The “Lie Factor” is a value to describe the relation between the size of effect shown in a graphic and the size of effect shown in the data. To ensure the Integrity of a graphic, its Lie Factor should have a value between 0.95 and 1.05.
It is a information visualization method where the time series data is visualized on spatial domain such as a map. One common example is Carte Figurative by Minard.

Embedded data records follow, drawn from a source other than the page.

-- ==== Sys2Proof/Laws/Arith.lean ====
section
/-! SUPPORT. The integer operations of RV64I and RV64M as integer arithmetic reduced to the width of the result. -/

namespace Sys2Proof.Machine
open Sys2Proof

theorem ofInt_shl {w : Nat} (a : BitVec w) (n : Nat) : a <<< n = BitVec.ofNat w (a.toNat * 2 ^ n) := by
  apply BitVec.eq_of_toNat_eq; simp [Nat.shiftLeft_eq]

theorem ofInt_shl' {w : Nat} (a : BitVec w) (n : Nat) : a <<< n = BitVec.ofInt w ((a.toNat : Int) * 2 ^ n) := by
  rw [ofInt_shl, ← BitVec.ofInt_natCast, Int.natCast_mul, Int.natCast_pow]; rfl

theorem ofInt_shr' {w : Nat} (a : BitVec w) (n : Nat) : a >>> n = BitVec.ofInt w ((a.toNat / 2 ^ n : Nat) : Int) := by
  rw [BitVec.ofInt_natCast]
  apply BitVec.eq_of_toNat_eq
  simp only [BitVec.toNat_ushiftRight, Nat.shiftRight_eq_div_pow, BitVec.toNat_ofNat]
  exact (Nat.mod_eq_of_lt (Nat.lt_of_le_of_lt (Nat.div_le_self _ _) a.isLt)).symm

theorem ofNat_shr {w : Nat} (a : BitVec w) (n : Nat) : a >>> n = BitVec.ofNat w (a.toNat / 2 ^ n) := by
  apply BitVec.eq_of_toNat_eq
  simp only [BitVec.toNat_ushiftRight, Nat.shiftRight_eq_div_pow, BitVec.toNat_ofNat]
  exact (Nat.mod_eq_of_lt (Nat.lt_of_le_of_lt (Nat.div_le_self _ _) a.isLt)).symm

theorem ofInt_sar {w : Nat} (a : BitVec w) (n : Nat) : a.sshiftRight n = BitVec.ofInt w (a.toInt / 2 ^ n) := by
  rw [BitVec.sshiftRight, Int.shiftRight_eq_div_pow]; congr 2

theorem slt_ite (a b : Word) : boolWord (a.slt b) = if a.toInt < b.toInt then 1#64 else 0#64 := by
  simp [boolWord, BitVec.slt]

theorem ult_ite (a b : Word) : boolWord (a.ult b) = if a.toNat < b.toNat then 1#64 else 0#64 := by
  simp [boolWord, BitVec.ult]

theorem ofInt_add' {w : Nat} (a b : BitVec w) : a + b = BitVec.ofInt w (a.toInt + b.toInt) := by
  rw [BitVec.ofInt_add, BitVec.ofInt_toInt, BitVec.ofInt_toInt]

theorem ofInt_sub' {w : Nat} (a b : BitVec w) : a - b = BitVec.ofInt w (a.toInt - b.toInt) := by
  apply BitVec.eq_of_toInt_eq; rw [BitVec.toInt_sub, BitVec.toInt_ofInt]

theorem ofInt_mul' {w : Nat} (a b : BitVec w) : a * b = BitVec.ofInt w (a.toInt * b.toInt) := by
  rw [BitVec.ofInt_mul, BitVec.ofInt_toInt, BitVec.ofInt_toInt]

theorem low32 (a : Word) : a.setWidth 32 = a.extractLsb' 0 32 := by
  apply BitVec.eq_of_getLsbD_eq; intro i hi; simp

theorem toInt_sext12 (i : BitVec 12) : (i.signExtend 64).toInt = i.toInt := BitVec.toInt_signExtend_of_le (by decide)

theorem sext_shift (u : BitVec 20) : (u ++ 0#12).signExtend 64 = BitVec.ofInt 64 (u.toInt * 4096) := by
  apply BitVec.eq_of_toInt_eq
  rw [BitVec.toInt_signExtend_of_le (by decide), BitVec.toInt_ofInt]
  have h1 : (u ++ 0#12 : BitVec 32).toInt = u.toInt * 4096 := by
    rw [BitVec.toInt_eq_toNat_cond, BitVec.toInt_eq_toNat_cond, BitVec.toNat_append]
    have := u.isLt
    simp [Nat.shiftLeft_eq]
    split <;> split <;> omega
  rw [h1]
  have := u.toInt_lt; have := u.le_toInt
  rw [Int.bmod_eq_of_le] <;> omega

theorem allOnes_ofInt (w : Nat) : BitVec.allOnes w = BitVec.ofInt w (-1) := by
  rw [← BitVec.neg_one_eq_allOnes, BitVec.ofInt_neg]; rfl

theorem divS_eq {w : Nat} (a b : BitVec w) : divS a b = BitVec.ofInt w (if b.toInt = 0 then -1 else a.toInt.tdiv b.toInt) := by
  unfold divS
  by_cases h : b = 0#w
  · subst h; simp only [if_true, BitVec.toInt_zero]; exact allOnes_ofInt w
  · have : ¬ b.toInt = 0 := fun e => h (BitVec.eq_of_toInt_eq (by simpa using e))
    simp only [h, this, if_false]
    apply BitVec.eq_of_toInt_eq
    rw [BitVec.toInt_sdiv, BitVec.toInt_ofInt]

theorem divU_eq {w : Nat} (a b : BitVec w) : divU a b = BitVec.ofInt w (if b.toNat = 0 then -1 else a.toNat / b.toNat) := by
  unfold divU
  by_cases h : b = 0#w
  · subst h; simp only [if_true, BitVec.toNat_ofNat, Nat.zero_mod]; exact allOnes_ofInt w
  · have : ¬ b.toNat = 0 := fun e => h (BitVec.eq_of_toNat_eq (by simpa using e))
    simp only [h, this, if_false]
    rw [show ((a.toNat : Int) / (b.toNat : Int)) = ((a.toNat / b.toNat : Nat) : Int) from rfl, BitVec.ofInt_natCast]
    apply BitVec.eq_of_toNat_eq
    simp only [BitVec.toNat_udiv, BitVec.toNat_ofNat]
    exact (Nat.mod_eq_of_lt (Nat.lt_of_le_of_lt (Nat.div_le_self _ _) a.isLt)).symm

theorem remS_eq {w : Nat} (a b : BitVec w) : remS a b = BitVec.ofInt w (a.toInt.tmod b.toInt) := by
  unfold remS
  by_cases h : b = 0#w
  · simp [h]
  · simp only [h, if_false]
    apply BitVec.eq_of_toInt_eq
    rw [BitVec.toInt_ofInt, BitVec.toInt_srem]
    have := a.toInt_lt; have := a.le_toInt
    rw [← BitVec.toInt_srem, ← BitVec.toInt_ofInt, BitVec.ofInt_toInt]

theorem remU_eq {w : Nat} (a b : BitVec w) : remU a b = BitVec.ofInt w (a.toNat % b.toNat) := by
  unfold remU
  rw [show ((a.toNat : Int) % (b.toNat : Int)) = ((a.toNat % b.toNat : Nat) : Int) from rfl, BitVec.ofInt_natCast]
  apply BitVec.eq_of_toNat_eq
  by_cases h : b = 0#w
  · simp [h]
  · simp only [h, if_false, BitVec.toNat_umod, BitVec.toNat_ofNat]
    exact (Nat.mod_eq_of_lt (Nat.lt_of_le_of_lt (Nat.mod_le _ _) a.isLt)).symm


theorem trunc_add (a : Word) (imm : BitVec 12) : (a + imm.signExtend 64).setWidth 32 = BitVec.ofInt 32 ((a.extractLsb' 0 32).toInt + imm.toInt) := by
  rw [BitVec.ofInt_add, BitVec.ofInt_toInt, BitVec.setWidth_add _ _ (by decide), low32]
  congr 1
  have h : (imm.signExtend 64).setWidth 32 = imm.signExtend 32 := by
    apply BitVec.eq_of_getLsbD_eq; intro i hi
    rw [BitVec.getLsbD_setWidth, BitVec.getLsbD_signExtend, BitVec.getLsbD_signExtend]; simp [hi, show i < 64 by omega]
  rw [h]
  apply BitVec.eq_of_toInt_eq
  rw [BitVec.toInt_signExtend_of_le (by decide), BitVec.toInt_ofInt]
  have := imm.toInt_lt; have := imm.le_toInt
  rw [Int.bmod_eq_of_le] <;> omega

theorem shl_sar (k w : Nat) (hk : 0 < k) (hk2 : k ≤ 64) : ((BitVec.ofNat 64 w) <<< (64 - k)).sshiftRight (64 - k) = (BitVec.ofNat k w).signExtend 64 := by
  apply BitVec.eq_of_getLsbD_eq; intro i hi
  rw [BitVec.getLsbD_sshiftRight, BitVec.getLsbD_signExtend]
  by_cases h : i < k
  · have h1 : 64 - k + i < 64 := by omega
    have h2 : ¬ 64 - k + i < 64 - k := by omega
    have h3 : 64 - k + i - (64 - k) = i := by omega
    simp only [h, hi, h1, h2, h3, show ¬ 64 ≤ i by omega, BitVec.getLsbD_shiftLeft, BitVec.getLsbD_ofNat, if_true, decide_true, decide_false, Bool.not_false, Bool.true_and]
  · have h1 : ¬ 64 - k + i < 64 := by omega
    have h2 : 63 - (64 - k) = k - 1 := by omega
    simp only [h, h1, if_false, BitVec.msb_eq_getLsbD_last, BitVec.getLsbD_shiftLeft, BitVec.getLsbD_ofNat, h2]
    simp [hi, show k - 1 < k by omega, show ¬ 63 < 64 - k by omega, show k - 1 < 64 by omega, show ¬ 64 ≤ i by omega]

theorem ofNat_zext (k w : Nat) (hk : k ≤ 64) (h : w < 2 ^ k) : BitVec.ofNat 64 w = (BitVec.ofNat k w).setWidth 64 := by
  apply BitVec.eq_of_toNat_eq
  have : w < 2 ^ 64 := Nat.lt_of_lt_of_le h (Nat.pow_le_pow_right (by decide) hk)
  simp [Nat.mod_eq_of_lt h, Nat.mod_eq_of_lt this]

end Sys2Proof.Machine
end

Design variation & data variation¶
Data variation is when your data varies which are the most cases. The problem occurs when one mixes design variation with data variation as it generates ambiguity and deception. A typical design variation is having different y-axes without clear notes.
Data ink maximization¶
Data-ink ratio is how much ink is spent on actual data. To maximize it, simply erase redundant & non data-ink. One example would be deleting grids on graphs or ticks.
A visualization is chartjunk if it contains redundant visualization elements which troubles viewers understanding the visualization. Types of chartjunk is ducks, vibrations and grids.
- More ideas in shorter time.
- Don’t waste space, ink
- Eliminate non-essentials
- Show the data
- Induce the viewer to think about the substance
- Avoid distortion
- Data ink ratio maximization
- Make large data sets coherent
- Encourage the eye to compare different piece of data
- Reveal the data at several levels of detail
- serve a reasonably clear purpose: description, exploration,
- Be integrated with the statistcal and verbal descriptions of a data set
Gibson’s affordance theory¶
We perceive possibilities for action in the environment, known as affordance. For instance, an open terrain affords walking; a stone on the ground affords tripping while walking.
Visual acuities are measurements of our ability to see detail. Simple acuities are restricted by the spacing of the receptor cells at the centre of the fovea. Superacuity is the ability to achieve better resolution by integrating information over space (or time).
rods: detect black/white/grey colours but not much detail • function best in dim light • located around the edges of the retina • 120 million in each eye
cones: detect fine detail and colours • function best in bright light • densely packed in fovea (centreof retina) • 5 million in each eye
Acuity is at maximum at the centre of the fovea.
- Non-preattentive feature: Cound numbers of 3s.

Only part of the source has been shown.